_Your instructions:_ The number of lines below containing the word "nothing" is all that should be returned.
━━━ Data for processing ━━━
/-- Grant cycle by cycle up to a cycle of the fret. Each round serves a class to its end, or to its floor, or ends a
round robin, so that 80 rounds see every request through. -/
def Arbiter.run (q : ArbiterRule) (stop : Nat) : Nat → Arbiter → Arbiter
  | 0, a => a
  | n + 1, a => if stop ≤ a.cycle then a else (a.next q stop).run q stop n

/-- The rule of a resource's arbiter in this fret. -/
def State.arbiterRule (s : State) (r : Nat) : ArbiterRule :=
  { reserve := if r = 4 then none else some (s.reserve 0 r, s.reserve 1 r)
    floors := (List.range 16).map fun c =>
      if s.getF Reg.budgetStatusEnforcing = 0 ∨ reservedClass c r then 0 else s.getF (Reg.budgetClassFloor c r) * 256 }

/-- The cycles that a resource owes to a class: charged, and not granted yet. -/
def State.owed (s : State) (c r : Nat) : Nat := mapGet 0 (8 * c + r) s.budget.owed

/-- The cycle of the present fret at the present time. -/
def State.fretCycle (s : State) : Nat := s.nowNs % 250000 * fretCycles / 250000

/-- The arbiter of resource 0, 3 or 4, at the cycle `stop` at least (R409). -/
def State.arbiterAt (s : State) (r stop : Nat) : Arbiter :=
  Arbiter.run (s.arbiterRule r) stop 80
    { cycle := mapGet 0 r s.budget.busy
      owed := (List.range 16).map (s.owed · r)
      got := (List.range 16).map fun c => s.used c r - s.owed c r
      turn := mapGet 0 r s.budget.turn
      alt := mapGet 0 (8 + r) s.budget.turn }

/-- Let the arbiter of a resource come to a cycle of the fret. -/
def State.arbitrate (s : State) (r stop : Nat) : State :=
  let a := s.arbiterAt r stop
  { s with budget := { s.budget with
      busy := mapSet 0 r a.cycle s.budget.busy
      owed := (List.range 16).foldl (fun m c => mapSet 0 (8 * c + r) (a.owed.getD c 0) m) s.budget.owed
      turn := mapSet 0 (8 + r) a.alt (mapSet 0 r a.turn s.budget.turn) } }

/-- Of `n` cycles that a class asks for now, those that it gets in this fret: within its ceiling, and granted before the
fret ends if nothing more is asked of the resource (R408, R409). -/
def State.drawable (s : State) (c r n : Nat) : Nat :=
  let m := match s.ceiling c r with
    | none => n
    | some x => min n (x - s.used c r)
  let a := s.arbiterAt r s.fretCycle
  let b := Arbiter.run (s.arbiterRule r) fretCycles 80 { a with owed := a.owed.set c (a.owed.getD c 0 + m) }
  m - b.owed.getD c 0

/-- The cycles already granted toward a class's pending request. -/
def State.part (s : State) (c r : Nat) : Nat := mapGet 0 (8 * c + r) s.budget.part

/-- A request for `n` cycles of resource 0, 3 or 4 is granted whole in this fret. -/
def State.covers (s : State) (c r n : Nat) : Bool := decide (n - s.part c r ≤ s.drawable c r (n - s.part c r))

/-- Charge a class with `n` cycles, which the arbiter then owes it: it grants them in its order, beside what is asked for
later (R408, R409). -/
def State.grant (s : State) (c r n : Nat) : State :=
  if n = 0 then s
  else
    let t := (s.arbitrate r s.fretCycle).charge c r n
    { t with budget := { t.budget with owed := mapSet 0 (8 * c + r) (t.owed c r + n) t.budget.owed } }

/-- A request of a class that is granted whole: the cycles still missing, and nothing of it pends any more. -/
def State.grantRest (s : State) (c r n : Nat) : State :=
  let t := s.grant c r (n - s.part c r)
  { t with budget := { t.budget with
      part := mapErase (8 * c + r) t.budget.part, asking := t.budget.asking.filter fun k => k != 8 * c + r } }

/-- A request of a class for `n` cycles that the fret does not cover: it is granted what there is, and pends; a class
whose ceiling is reached is exhausted (R408). -/
def State.grantPart (s : State) (c r n : Nat) : State :=
  let k := s.drawable c r (n - s.part c r)
  let t := s.grant c r k
  let t := { t with budget := { t.budget with
      part := mapSet 0 (8 * c + r) (s.part c r + k) t.budget.part, asking := insertOnce (8 * c + r) t.budget.asking } }
  if t.mayUse c r then t else t.exhaust c

/-- A class asks for cycles of resource 0, 3 or 4: it is granted them and told true, or it waits and is told false. -/
def State.ask (s : State) (c r n : Nat) : State × Bool :=
  if s.covers c r n then (s.grantRest c r n, true) else (s.grantPart c r n, false)

/-- A class asks for cycles of several resources: all are granted, or what is granted stands toward the pending request
(R408: its grants on other resources are unaffected). -/
def State.askAll (s : State) (c : Nat) (l : List (Nat × Nat)) : State × Bool :=
  if l.all fun x => s.covers c x.1 x.2 then (s.each l fun s x => s.grantRest c x.1 x.2, true)
  else (s.each l fun s x =>
    if s.covers c x.1 x.2 then
      let k := x.2 - s.part c x.1
      let t := s.grant c x.1 k
      { t with budget := { t.budget with part := mapSet 0 (8 * c + x.1) (s.part c x.1 + k) t.budget.part } }
    else s.grantPart c x.1 x.2, false)

/-- A class asks for grains of observation time: its ceiling covers the whole grant, or it waits (R163, R408). -/
def State.coversObs (s : State) (c n : Nat) : Bool :=
  match s.ceiling c 2 with
  | none => true
  | some x => decide (s.used c 2 + n ≤ x)

/-- Another class than SKIM has a request pending on a resource (R409, step 4). -/
def State.othersAsk (s : State) (r : Nat) : Bool := s.budget.asking.any fun k => k % 8 == r && k / 8 != 7

/-- The resources that a class is charged for (R404). -/
def classResources : Nat → List Nat
  | 0 => [0, 3]
  | 1 => [0, 3]
  | 2 => [0, 1, 4]
  | 3 => [1, 4]
  | 4 => [1, 2, 4]
  | 5 => [1, 2, 4]
  | 6 => [0, 1, 2, 3, 4]
  | 7 => [0, 3, 4]
  | 8 => [4]
  | 9 => [0, 4]
  | 10 => [0, 3, 4]
  | 11 => [2]
  | 12 => [0, 1, 4]
  | 13 => [4]
  | 14 => [1, 4]
  | 15 => [1]
  | _ => []

/-- A class has CEIL = 0 on one of its resources while budgets are enforced (R414), or is shed (R470). -/
def State.deferred (s : State) (c : Nat) : Bool :=
  s.shed c || s.getF Reg.budgetStatusEnforcing == 1 &&
    (classResources c).any fun r => s.getF (Reg.budgetClassCeil c r) == 0

/-! ## Command arguments, results and completion (R529, R530) -/

/-- Argument word `i`, as the host left it. -/
def State.argW (s : State) (i : Nat) : Nat := s.getF (Reg.arg i)

/-- Write result words from offset 0 of the argument block. -/
def State.results (s : State) (l : List Nat) : State :=
  s.each ((List.range l.length).zip l) fun s p => s.setF (Reg.arg p.1) p.2

/-- The final codes of CMD_STATUS. -/
inductive CmdCode where
  | done
  | busy
  | stateReject
  | roleReject
  | argReject
  | budgetDefer
  | failed
  deriving DecidableEq, Repr

/-- The number of a final code. -/
def CmdCode.code : CmdCode → Nat
  | .done => 0
  | .busy => 1
  | .stateReject => 2
  | .roleReject => 3
  | .argReject => 4
  | .budgetDefer => 5
  | .failed => 6

/-- Complete the running command: CODE, RUNNING, SEQ and EV_8 in one cycle (R530). -/
def State.complete (s : State) (c : CmdCode) : State :=
  (((({ s with job := none }).setF Reg.cmdStatusCode c.code).setF Reg.cmdStatusRunning 0).addWrap
    Reg.cmdStatusSeq 1).raise 8

/-- Complete with DONE after writing results. -/
def State.completeDone (s : State) (res : List Nat) : State := (s.results res).complete .done

/-- Complete with FAILED and a REASON in word 0. -/
def State.completeFail (s : State) (reason : Nat) : State := (s.results [reason]).complete .failed

/-- The port that wrote the running command (CMD_STATUS.PORT). -/
def State.cmdPort (s : State) : Port := if s.getF Reg.cmdStatusPort = 1 then .qspi else .pcie

/-- Draw the next fresh free value: the value and the state with the model's counter advanced. -/
def State.draw (s : State) : Nat × State := (Config.freeValue s.drawn, { s with drawn := s.drawn + 1 })

/-! ## Cores and Hod channels -/

/-- Core FA_n. -/
def State.core (s : State) (n : Nat) : Core := vecGet s.cores n .blank

/-- Replace core FA_n. -/
def State.setCore (s : State) (n : Nat) (c : Core) : State := { s with cores := vecSet s.cores n c }

/-- Make an interrupt line of a core pending (R285). -/
def State.pendLine (s : State) (n k : Nat) : State :=
  let c := s.core n
  s.setCore n { c with irq := c.irq ||| 2 ^ k }

/-- Who owns a Hod channel (R493). -/
inductive HodOwner where
  | host
  | maker (n : Nat)
  | operator (n : Nat)
  deriving DecidableEq, Repr

/-- The HOD_ASSIGN field of channel 8 + j. -/
def hodAssign (j : Nat) : Fld := ⟨0x500, 4 * j, 4, 0⟩

/-- The owner of channel k (R493). -/
def State.hodOwner (s : State) (k : Nat) : HodOwner :=
  if k < 4 then .host
  else if k < 8 then .maker (k - 4)
  else
    let v := s.getF (hodAssign (k - 8))
    if 1 ≤ v ∧ v ≤ 8 ∧ (s.core (15 + v)).operator then .operator (15 + v) else .host

/-! ## Access log (R515, R518) -/

/-- The causes of HOSTPORT.ACCESS_LOG_INFO. -/
inductive LogCause where
  | role
  | journalFull
  | off
  | unmapped
  | claimed
  | argLocked
  deriving DecidableEq, Repr

/-- The number of a cause. -/
def LogCause.code : LogCause → Nat
  | .role => 1
  | .journalFull => 2
  | .off => 3
  | .unmapped => 4
  | .claimed => 5
  | .argLocked => 6

/-- Log an access: the space address, the port, whether it wrote, and the cause (R518). -/
def State.logAccess (s : State) (p : Port) (space : Nat) (write : Bool) (c : LogCause) : State :=
  ((((s.setF Reg.accessLogAddr space).setF Reg.accessLogInfoCause c.code).setF Reg.accessLogInfoPort
    (portCode p)).setFlag Reg.accessLogInfoWrite write).addSat Reg.accessLogInfoCount 1

end Sys2Proof.Machine
end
━━━
_Result below:_ 2